New roundabout at busy junction 'could cut pollution'
A HANHAM parish councillor believes a roundabout at the junction of the High Street, Whittucks Road and Highfield Avenue could help reduce pollution levels.
Bernard Jackson says he gets many calls from people concerned about toxic fumes affecting their health.
Mr Jackson, from Hanham Parish Council, says residents also find it difficult to drive in and out of their homes because traffic is so congested.
He now hopes South Gloucestershire Council will carry out a feasibility study and is meeting transport bosses to discuss the project.
Mr Jackson said: “I came up with the idea because of the number of complaints I receive from people in Hanham High Street and Stonehill about vehicles sitting outside their homes for quite a long time with their engines idling.
“No one wants to give way, especially at early evening rush hour. One lady said she's washed her nets about four times in a month because of the soot and deposits.
“Traffic needs to keep on the move. At about 5pm the queue at the lights will be back along the Blue Bowl right up past the Butcher's Arms in Longwell Green.
“Pollution is a big issue with Bristol looking to ban diesel cars in the centre so this is a spin-off of that.”

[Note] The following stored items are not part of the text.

-- ==== Sys2Proof/Tests/Slice0.lean ====
section
/-! SUPPORT. Tests/Slice0.lean: the model's own tests, each expected result taken from the spec, and for each obligation with
hypotheses a state and operands that meet them. -/

namespace Sys2Proof.Tests

open Sys2Proof.Machine

/-! ### WellFormed: an ill-formed command for each check -/

theorem smoke_angle_too_large : (Instr.conv 32768).wellFormed = false := by decide
theorem smoke_angle_too_small : (Instr.servo 0 (-32769)).wellFormed = false := by decide
theorem smoke_channel_too_large : (Instr.servo 256 0).wellFormed = false := by decide
theorem smoke_ends_of_ranges :
    (Instr.servo 255 32767).wellFormed = true ∧ (Instr.conv (-32768)).wellFormed = true ∧ Instr.init.wellFormed = true := by decide

/-! ### Decoding: words written out from the formats of 30_encoding.md R60 -/

/-- Format A: `0001 0000 00000000 aaaaaaaaaaaaaaaa`, `conv 90` (R66). -/
theorem test_decode_conv : decode 0b00010000000000000000000001011010 = .ok (.conv 90) := by decide
/-- Format A with the sign bit, `conv -80` (95_test_vectors.md V2). -/
theorem test_decode_conv_negative : decode 0b00010000000000001111111110110000 = .ok (.conv (-80)) := by decide
/-- Format CA: `0010 0000 cccccccc aaaaaaaaaaaaaaaa`, `servo 15, 180` (R66). -/
theorem test_decode_servo : decode 0b00100000000011110000000010110100 = .ok (.servo 15 180) := by decide
/-- Format N: `0011 0000 00000000 0000000000000000` (R60). -/
theorem test_decode_init : decode 0b00110000000000000000000000000000 = .ok .init := by decide
/-- The illegal words of 95_test_vectors.md V6. -/
theorem test_decode_illegal :
    [0x00000000, 0xFFFFFFFF, 0x40000000, 0x1001005A, 0x1100005A, 0x2100005A, 0x30000001, 0x30010000].all
      (fun w => (decodeTableWord 32 w).isNone) = true := by decide

/-! ### One step on a small state -/

/-- A state after reset in the default configuration with the PRESCALE of 95_test_vectors.md part 3, given answers, and one
command word issued. -/
def given (initDone : Bool) (answers : List Answer) (cmd : Word) : State :=
  { State.resetWith (Config.defaults 0x79) with
    initDone := initDone
    env := { Env.ideal with answers := answers }
    commands := [cmd] }

/-- The next state of a step, as data. -/
def next (o : Host.Outcome State Fault Refusal) : Option State :=
  match o with
  | .next s => some s
  | .fault _ => none
  | .refused _ => none

/-- 95_test_vectors.md V2: `conv -79`, OFF = 0 by truncation. -/
theorem test_conv_truncates : (next (step (given false [] 0x1000FFB1))).map (·.responses) = some [0x00000000] := by decide
/-- 95_test_vectors.md V2: `conv -32768`. -/
theorem test_conv_most_negative : (next (step (given false [] 0x10008000))).map (·.responses) = some [0x0000178C] := by decide
/-- 95_test_vectors.md S6: `servo 0, 0` on a fresh controller. -/
theorem test_servo_fresh : (next (step (given false [] 0x20000000))).map (fun t => (t.trace, t.responses, t.initDone)) =
    some ([.w 0x00 0x11, .w 0xFE 0x79, .d 10, .w 0xFA 0x00, .w 0xFB 0x00, .w 0xFC 0x33, .w 0xFD 0x01, .w 0x00 0x01,
      .w 0x0A 0x8F, .w 0x0B 0x00, .d 10], [0x00000000], true) := by decide
/-- 95_test_vectors.md P4 row 3: `servo 3, 2172` with the high byte failed. -/
theorem test_servo_high_failed : (next (step (given true [.done, .failed] 0x2003087C))).map
    (fun t => (t.trace, t.responses, t.image.read 0x16, t.image.read 0x17)) =
    some ([.w 0x16 0x01, .w 0x17 0x10], [0x20170000], some 0x01, none) := by decide
/-- 95_test_vectors.md V5 row 5: `init` with the second write failed. -/
theorem test_init_failed : (next (step (given false [.done, .failed] 0x30000000))).map
    (fun t => (t.trace, t.responses, t.initDone)) = some ([.w 0x00 0x11, .w 0xFE 0x79], [0x20FE0000], false) := by decide
/-- 95_test_vectors.md V5 row 2: `init` in the REVISED preset with WAKE_SETTLE_EN. -/
theorem test_init_revised : (next (step { given false [] 0x30000000 with
      cfg := { (Config.defaults 0x79).revised with wakeSettleEn := true } })).map (·.trace) =
    some [.w 0x00 0x80, .d 10, .w 0x00 0x11, .w 0xFE 0x79, .d 10, .w 0xFA 0x00, .w 0xFB 0x00, .w 0xFC 0x33, .w 0xFD 0x01,
      .w 0x00 0x01, .d 10] := by decide
/-- 95_test_vectors.md P5 row 3: an illegal word. -/
theorem test_illegal_word : (next (step (given false [] 0x1001005A))).map (fun t => (t.trace, t.responses, t.initDone)) =
    some ([], [0x30000000], false) := by decide
/-- The host's interface: right after reset the next step runs the word. -/
theorem test_withFetchWord : (next (step (State.reset.withFetchWord 32 0x1000005A))).map (·.responses) = some [0x00000133] := by
  decide

/-! ### Witnesses: every statement with hypotheses has a state and operands that meet them -/

/-- After reset, out of reset, idle. -/
def fresh : State := State.resetWith (Config.defaults 0x79)
/-- INIT_DONE = 1. -/
def ready : State := { fresh with initDone := true }
/-- A transport that gives these answers and then no more. -/
def silentAfter (answers : List Answer) : Env := { answers := answers, standing := none, delays := .always }
/-- A SERVO on channel 15 waits for the answer to its high byte. -/
def waiting : State := { ready with
  env := silentAfter []
  trace := [.w 0x46 0xD7, .w 0x47 0x01]
  fates := [.answered .done]
  image := [(0x46, 0xD7)]
  busy := some ⟨.answer 0x47 0x01, [.delay 10]⟩ }
/-- The same SERVO waits for its post-write delay, which does not return. -/
def holding : State := { waiting with
  env := { silentAfter [] with delays := .only 0 }
  fates := [.answered .done, .answered .done]
  busy := some ⟨.delayReturn, []⟩ }

/-- 70_reset_and_hazards.md R170: the answer comes later, and the SERVO of 95_test_vectors.md V4 row 5 goes on to its end. -/
theorem test_late_answer : (next (step { waiting with envLine := [Env.ideal] })).map (fun t => (t.trace, t.responses)) =
    some ([.w 0x46 0xD7, .w 0x47 0x01, .d 10], [0x00000000]) := by decide
/-- 41_servo_write.md R108, 70_reset_and_hazards.md R170: both bytes written, the post-write delay does not return: no response. -/
theorem test_unreturned_delay : (next (step { given true [] 0x200F00B4 with env := { Env.ideal with delays := .only 0 } })).map
    (fun t => (t.trace, t.responses, t.busy)) =
    some ([.w 0x46 0xD7, .w 0x47 0x01, .d 10], [], some ⟨.delayReturn, []⟩) := by decide
/-- 41_servo_write.md R109: the first SERVO, its init sequence served and its high byte failed. -/
theorem test_first_servo_high_failed : (next (step (given false (List.replicate 8 .done ++ [.failed]) 0x200F00B4))).map
    (fun t => (t.responses, t.initDone, t.image.read 0x46, t.image.read 0x47)) = some ([0x20470000], true, some 0xD7, none) := by decide
/-- 70_reset_and_hazards.md R160: reset in mid-command. -/
theorem test_reset_in_mid_command : (next (step { waiting with resetLine := [.asserted] })).map
    (fun t => (t.trace, t.responses, t.initDone)) = some ([.w 0x46 0xD7, .w 0x47 0x01], [], false) := by decide
/-- 70_reset_and_hazards.md R160: reset between the two writes of a SERVO whose answers are at hand (V4 row 5). -/
theorem test_reset_between_writes : (next (step { given true [] 0x200F00B4 with resetLine := [.during 2] })).map
    (fun t => (t.trace, t.responses, t.initDone, t.busy)) = some ([.w 0x46 0xD7], [], false, none) := by decide
/-- 70_reset_and_hazards.md R160: reset before the response of a CONV. -/
theorem test_reset_before_response : (next (step { given true [] 0x1000005A with resetLine := [.during 0] })).map
    (fun t => (t.commands, t.responses, t.initDone)) = some ([], [], false) := by decide
/-- 70_reset_and_hazards.md R164: the low byte of 61 degrees is new and the high byte of 62 degrees is stale until its answer. -/
theorem test_partial_update_window : (next (step { given true [.done] 0x200F003D with
      env := { Env.ideal with answers := [.done], standing := none }
      image := [(0x46, 0x00), (0x47, 0x01)] })).map (fun t => (t.image.read 0x46, t.image.read 0x47)) =
    some (some 0xFE, some 0x01) := by decide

Mr Jackson said the other roundabout at the bottom of Bryant's Hill near the new retirement flats is evidence the scheme would be worth investigating.
“Traffic seems to flow well there. The roundabout keeps traffic on the move. Admittedly it seems to be the pelican lights through Hanham which cause most of the problems with that roundabout.”
He believes his suggestion is at least logistically possible.
“There's enough room there to easily put a roundabout in. Plus you also have wide pavements there. It will need pelican lights on all the junctions off the roundabout so people can cross the roads safely. There has to be a feasibility study on it to see if it's possible and affordable for the council to do.
“This is just an idea at the moment; there is nothing set in stone. Even if it was decided tonight it would probably be another four or five years before it was finished. By then we might all be driving around in electric cars anyway!”
Mr Jackson was due to meet council officers as the Voice went to print.
“It's a case of watch this space and I'll see what they can come up with. They will have to look at the flow of traffic and get the counters out before they can decide if it's feasible but there will be money for schemes that will cut down pollution.”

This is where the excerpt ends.